- [Directions]
Write out each line from the data below that includes the word "under".

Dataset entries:

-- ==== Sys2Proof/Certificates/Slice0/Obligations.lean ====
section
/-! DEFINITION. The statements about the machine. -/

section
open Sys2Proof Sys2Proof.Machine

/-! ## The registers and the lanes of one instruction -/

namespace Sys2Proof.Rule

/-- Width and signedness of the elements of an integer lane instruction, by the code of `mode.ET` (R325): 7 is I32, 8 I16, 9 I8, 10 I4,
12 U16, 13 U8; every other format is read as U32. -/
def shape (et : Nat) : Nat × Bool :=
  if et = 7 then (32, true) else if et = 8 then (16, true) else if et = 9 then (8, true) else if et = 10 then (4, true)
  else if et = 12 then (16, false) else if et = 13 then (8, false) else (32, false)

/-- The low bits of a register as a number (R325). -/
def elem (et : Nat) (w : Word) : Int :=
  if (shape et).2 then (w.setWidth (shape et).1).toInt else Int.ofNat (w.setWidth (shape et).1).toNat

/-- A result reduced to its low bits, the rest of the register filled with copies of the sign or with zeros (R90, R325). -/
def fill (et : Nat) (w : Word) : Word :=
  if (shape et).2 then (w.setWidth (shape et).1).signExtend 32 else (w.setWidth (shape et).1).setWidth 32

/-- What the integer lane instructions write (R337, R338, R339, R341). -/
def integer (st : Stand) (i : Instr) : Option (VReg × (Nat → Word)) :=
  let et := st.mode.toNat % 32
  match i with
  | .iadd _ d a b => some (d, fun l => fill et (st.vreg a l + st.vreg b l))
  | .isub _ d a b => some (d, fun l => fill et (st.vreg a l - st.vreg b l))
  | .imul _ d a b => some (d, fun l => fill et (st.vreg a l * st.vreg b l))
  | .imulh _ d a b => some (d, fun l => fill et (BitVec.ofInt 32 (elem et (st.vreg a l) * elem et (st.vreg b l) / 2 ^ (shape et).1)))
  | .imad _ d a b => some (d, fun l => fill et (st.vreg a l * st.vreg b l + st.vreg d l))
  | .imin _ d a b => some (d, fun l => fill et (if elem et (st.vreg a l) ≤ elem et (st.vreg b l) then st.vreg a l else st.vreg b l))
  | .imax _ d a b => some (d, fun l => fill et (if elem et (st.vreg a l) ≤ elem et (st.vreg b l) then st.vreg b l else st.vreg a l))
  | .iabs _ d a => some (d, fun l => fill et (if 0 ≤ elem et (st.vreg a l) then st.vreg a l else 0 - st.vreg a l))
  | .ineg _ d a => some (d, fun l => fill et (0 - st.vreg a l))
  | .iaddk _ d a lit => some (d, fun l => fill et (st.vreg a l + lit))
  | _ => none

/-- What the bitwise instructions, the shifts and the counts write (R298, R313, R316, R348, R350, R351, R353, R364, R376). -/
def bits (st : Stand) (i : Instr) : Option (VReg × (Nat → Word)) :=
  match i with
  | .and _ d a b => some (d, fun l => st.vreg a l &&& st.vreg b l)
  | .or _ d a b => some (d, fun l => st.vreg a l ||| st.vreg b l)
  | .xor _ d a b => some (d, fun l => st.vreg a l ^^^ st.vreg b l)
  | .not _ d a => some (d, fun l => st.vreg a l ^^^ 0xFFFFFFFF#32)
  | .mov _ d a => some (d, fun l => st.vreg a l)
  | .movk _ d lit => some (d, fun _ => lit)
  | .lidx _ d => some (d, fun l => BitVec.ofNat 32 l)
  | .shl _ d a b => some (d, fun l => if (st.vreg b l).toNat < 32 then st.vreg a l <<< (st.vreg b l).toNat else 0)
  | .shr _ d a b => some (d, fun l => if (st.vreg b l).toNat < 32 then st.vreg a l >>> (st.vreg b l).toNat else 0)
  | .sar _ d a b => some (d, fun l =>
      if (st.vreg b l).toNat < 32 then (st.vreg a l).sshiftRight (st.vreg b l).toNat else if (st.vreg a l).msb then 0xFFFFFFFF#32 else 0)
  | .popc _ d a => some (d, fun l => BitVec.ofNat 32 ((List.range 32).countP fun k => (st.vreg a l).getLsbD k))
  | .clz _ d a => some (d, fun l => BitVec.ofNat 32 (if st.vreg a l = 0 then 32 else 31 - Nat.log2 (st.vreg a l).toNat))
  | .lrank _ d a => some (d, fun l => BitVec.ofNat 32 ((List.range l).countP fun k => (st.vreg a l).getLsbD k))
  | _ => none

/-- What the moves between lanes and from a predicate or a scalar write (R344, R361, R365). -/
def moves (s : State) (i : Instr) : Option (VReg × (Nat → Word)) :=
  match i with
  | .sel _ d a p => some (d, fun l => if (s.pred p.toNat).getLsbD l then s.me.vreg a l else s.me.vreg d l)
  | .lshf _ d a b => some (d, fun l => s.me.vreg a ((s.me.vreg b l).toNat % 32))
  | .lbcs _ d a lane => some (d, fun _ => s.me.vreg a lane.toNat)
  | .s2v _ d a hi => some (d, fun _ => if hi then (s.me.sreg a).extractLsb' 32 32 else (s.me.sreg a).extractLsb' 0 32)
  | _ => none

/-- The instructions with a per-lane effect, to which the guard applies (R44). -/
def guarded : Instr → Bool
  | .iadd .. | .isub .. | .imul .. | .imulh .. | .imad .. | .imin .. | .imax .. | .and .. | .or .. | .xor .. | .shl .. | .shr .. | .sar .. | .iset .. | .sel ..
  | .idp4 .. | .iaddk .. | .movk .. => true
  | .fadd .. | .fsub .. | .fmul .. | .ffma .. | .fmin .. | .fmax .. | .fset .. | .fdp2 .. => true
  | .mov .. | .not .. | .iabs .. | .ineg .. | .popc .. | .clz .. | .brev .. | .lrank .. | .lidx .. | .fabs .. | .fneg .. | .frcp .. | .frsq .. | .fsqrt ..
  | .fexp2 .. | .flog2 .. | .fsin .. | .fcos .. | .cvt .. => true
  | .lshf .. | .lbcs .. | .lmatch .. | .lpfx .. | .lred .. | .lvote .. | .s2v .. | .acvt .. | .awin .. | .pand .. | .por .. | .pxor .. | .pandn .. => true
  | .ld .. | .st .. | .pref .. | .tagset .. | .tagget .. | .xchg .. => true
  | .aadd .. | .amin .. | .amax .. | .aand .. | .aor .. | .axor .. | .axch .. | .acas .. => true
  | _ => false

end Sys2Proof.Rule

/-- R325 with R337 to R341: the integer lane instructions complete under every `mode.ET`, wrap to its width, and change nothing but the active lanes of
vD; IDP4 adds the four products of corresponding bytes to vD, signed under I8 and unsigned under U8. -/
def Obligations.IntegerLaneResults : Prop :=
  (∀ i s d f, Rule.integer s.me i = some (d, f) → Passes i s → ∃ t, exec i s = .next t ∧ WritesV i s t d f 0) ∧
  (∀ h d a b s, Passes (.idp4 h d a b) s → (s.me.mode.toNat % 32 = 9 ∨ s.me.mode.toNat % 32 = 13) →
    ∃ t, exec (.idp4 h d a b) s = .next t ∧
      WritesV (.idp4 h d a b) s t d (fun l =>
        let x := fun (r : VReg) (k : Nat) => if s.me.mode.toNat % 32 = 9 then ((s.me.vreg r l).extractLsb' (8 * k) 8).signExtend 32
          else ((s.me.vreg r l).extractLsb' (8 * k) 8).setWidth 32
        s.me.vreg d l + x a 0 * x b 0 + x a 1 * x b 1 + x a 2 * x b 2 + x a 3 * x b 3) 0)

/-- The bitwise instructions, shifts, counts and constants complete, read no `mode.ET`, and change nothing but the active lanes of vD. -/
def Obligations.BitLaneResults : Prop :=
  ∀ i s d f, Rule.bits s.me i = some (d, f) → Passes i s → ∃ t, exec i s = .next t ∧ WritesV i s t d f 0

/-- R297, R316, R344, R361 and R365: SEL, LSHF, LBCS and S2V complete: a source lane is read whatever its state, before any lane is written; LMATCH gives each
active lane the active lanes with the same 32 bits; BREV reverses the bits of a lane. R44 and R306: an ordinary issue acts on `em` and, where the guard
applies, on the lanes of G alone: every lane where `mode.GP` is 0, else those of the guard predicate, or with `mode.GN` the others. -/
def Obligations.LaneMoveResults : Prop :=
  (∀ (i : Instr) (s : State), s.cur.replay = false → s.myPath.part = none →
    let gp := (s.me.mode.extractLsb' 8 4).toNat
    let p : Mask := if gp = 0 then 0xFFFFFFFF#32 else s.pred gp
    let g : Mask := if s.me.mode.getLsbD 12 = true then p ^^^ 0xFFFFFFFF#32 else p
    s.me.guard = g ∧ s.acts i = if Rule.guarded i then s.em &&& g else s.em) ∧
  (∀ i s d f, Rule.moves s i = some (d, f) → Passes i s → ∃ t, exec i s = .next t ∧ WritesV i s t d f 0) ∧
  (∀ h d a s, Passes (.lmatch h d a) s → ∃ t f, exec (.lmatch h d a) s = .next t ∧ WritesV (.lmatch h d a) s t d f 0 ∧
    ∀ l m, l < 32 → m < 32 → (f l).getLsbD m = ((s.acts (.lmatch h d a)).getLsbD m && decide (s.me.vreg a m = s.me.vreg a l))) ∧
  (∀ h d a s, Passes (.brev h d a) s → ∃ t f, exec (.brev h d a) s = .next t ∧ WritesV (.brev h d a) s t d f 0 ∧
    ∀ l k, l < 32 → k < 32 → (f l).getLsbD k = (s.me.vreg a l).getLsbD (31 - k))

- [Written reply]
/-- R325 with R337 to R341: the integer lane instructions complete under every `mode.ET`, wrap to its width, and change nothing but the active lanes of
vD; IDP4 adds the four products of corresponding bytes to vD, signed under I8 and unsigned under U8. -/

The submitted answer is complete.